-- ==== Sys2Proof/Machine/Dispatch.lean ====
section
/-! DEFINITION. The dispatch: one arm for each command. -/

namespace Sys2Proof.Machine

open Sys2Proof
- - -
EXERCISE PROMPT: Your answer must be every record above, repeated exactly.

PROBLEM SOLUTION:
-- ==== Sys2Proof/Machine/Dispatch.lean ====
section
/-! DEFINITION. The dispatch: one arm for each command. -/

namespace Sys2Proof.Machine

open Sys2Proof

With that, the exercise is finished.